■ Records from a collection
▬▬▬▬▬▬

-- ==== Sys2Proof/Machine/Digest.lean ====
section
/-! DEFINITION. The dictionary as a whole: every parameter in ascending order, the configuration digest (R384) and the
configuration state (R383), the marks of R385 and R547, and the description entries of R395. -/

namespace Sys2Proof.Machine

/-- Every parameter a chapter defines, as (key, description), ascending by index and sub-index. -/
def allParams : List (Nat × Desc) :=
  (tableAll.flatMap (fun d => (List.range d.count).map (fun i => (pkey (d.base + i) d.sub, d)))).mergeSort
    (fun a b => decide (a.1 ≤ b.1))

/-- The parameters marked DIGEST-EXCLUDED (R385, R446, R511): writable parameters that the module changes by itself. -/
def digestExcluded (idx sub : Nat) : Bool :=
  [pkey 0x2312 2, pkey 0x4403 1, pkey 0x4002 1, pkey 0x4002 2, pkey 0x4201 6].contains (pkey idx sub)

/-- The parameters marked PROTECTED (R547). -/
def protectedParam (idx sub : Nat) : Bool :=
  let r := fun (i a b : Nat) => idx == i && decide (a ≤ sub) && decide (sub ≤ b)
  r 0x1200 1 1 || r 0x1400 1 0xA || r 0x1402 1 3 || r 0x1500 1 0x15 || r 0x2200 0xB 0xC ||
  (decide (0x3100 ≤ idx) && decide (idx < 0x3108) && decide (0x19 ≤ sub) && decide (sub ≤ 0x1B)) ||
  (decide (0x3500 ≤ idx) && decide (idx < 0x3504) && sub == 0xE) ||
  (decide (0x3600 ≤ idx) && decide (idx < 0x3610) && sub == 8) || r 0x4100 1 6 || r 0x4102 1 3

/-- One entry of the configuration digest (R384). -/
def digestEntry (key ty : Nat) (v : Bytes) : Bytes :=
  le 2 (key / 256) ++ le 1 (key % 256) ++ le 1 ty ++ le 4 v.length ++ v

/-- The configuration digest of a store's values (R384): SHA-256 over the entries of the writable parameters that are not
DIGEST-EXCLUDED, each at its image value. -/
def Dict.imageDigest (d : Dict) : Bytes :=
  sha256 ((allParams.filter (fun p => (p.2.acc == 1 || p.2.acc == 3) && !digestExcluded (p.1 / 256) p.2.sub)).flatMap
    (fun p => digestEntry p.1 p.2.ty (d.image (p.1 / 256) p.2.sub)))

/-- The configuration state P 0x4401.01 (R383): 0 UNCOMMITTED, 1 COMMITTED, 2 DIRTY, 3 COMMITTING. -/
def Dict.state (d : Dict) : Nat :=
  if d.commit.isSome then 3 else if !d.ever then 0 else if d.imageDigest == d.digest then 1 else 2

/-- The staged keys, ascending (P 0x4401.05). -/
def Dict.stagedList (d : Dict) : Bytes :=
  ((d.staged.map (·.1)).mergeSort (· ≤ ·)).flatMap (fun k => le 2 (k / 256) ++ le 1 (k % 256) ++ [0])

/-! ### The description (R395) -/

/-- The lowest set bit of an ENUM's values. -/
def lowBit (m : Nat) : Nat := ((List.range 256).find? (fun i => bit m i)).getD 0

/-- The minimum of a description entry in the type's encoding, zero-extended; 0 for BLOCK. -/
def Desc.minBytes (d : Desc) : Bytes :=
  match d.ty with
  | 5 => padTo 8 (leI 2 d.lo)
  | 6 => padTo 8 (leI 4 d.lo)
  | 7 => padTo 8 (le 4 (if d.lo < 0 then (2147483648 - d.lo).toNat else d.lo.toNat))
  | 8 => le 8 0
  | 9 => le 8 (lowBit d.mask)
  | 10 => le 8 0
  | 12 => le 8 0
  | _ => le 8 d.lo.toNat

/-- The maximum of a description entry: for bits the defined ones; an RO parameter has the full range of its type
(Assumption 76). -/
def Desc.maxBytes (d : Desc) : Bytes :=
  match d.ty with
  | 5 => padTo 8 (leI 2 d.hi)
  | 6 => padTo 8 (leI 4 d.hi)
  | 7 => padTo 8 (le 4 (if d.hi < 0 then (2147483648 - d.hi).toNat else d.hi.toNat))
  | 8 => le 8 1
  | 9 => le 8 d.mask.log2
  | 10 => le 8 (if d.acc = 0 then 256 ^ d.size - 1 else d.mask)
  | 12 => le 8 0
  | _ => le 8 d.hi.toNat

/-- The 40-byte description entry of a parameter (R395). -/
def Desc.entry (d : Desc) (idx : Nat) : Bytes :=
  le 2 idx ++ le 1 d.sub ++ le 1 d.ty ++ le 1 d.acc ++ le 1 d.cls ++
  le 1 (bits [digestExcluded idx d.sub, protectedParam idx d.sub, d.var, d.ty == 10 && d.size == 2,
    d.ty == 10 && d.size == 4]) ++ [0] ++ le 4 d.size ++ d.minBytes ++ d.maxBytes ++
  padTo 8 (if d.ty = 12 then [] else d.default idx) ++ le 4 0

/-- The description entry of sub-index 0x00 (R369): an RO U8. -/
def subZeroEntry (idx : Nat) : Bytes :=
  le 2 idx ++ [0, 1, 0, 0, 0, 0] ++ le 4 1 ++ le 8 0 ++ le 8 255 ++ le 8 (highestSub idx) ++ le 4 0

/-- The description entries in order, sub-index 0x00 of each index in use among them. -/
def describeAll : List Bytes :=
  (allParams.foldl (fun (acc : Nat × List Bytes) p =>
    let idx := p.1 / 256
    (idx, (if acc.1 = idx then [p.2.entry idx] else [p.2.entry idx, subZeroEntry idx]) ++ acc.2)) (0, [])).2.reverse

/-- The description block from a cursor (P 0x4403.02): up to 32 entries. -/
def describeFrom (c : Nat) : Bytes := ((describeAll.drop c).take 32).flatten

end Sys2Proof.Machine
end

▬▬▬▬▬▬

■ What to produce
One inclusive range is required: first line of the data through the line containing "namespace Sys2Proof.Machine". Set it down exactly and output nothing else.

■ Written response
-- ==== Sys2Proof/Machine/Digest.lean ====
section
/-! DEFINITION. The dictionary as a whole: every parameter in ascending order, the configuration digest (R384) and the
configuration state (R383), the marks of R385 and R547, and the description entries of R395. -/

namespace Sys2Proof.Machine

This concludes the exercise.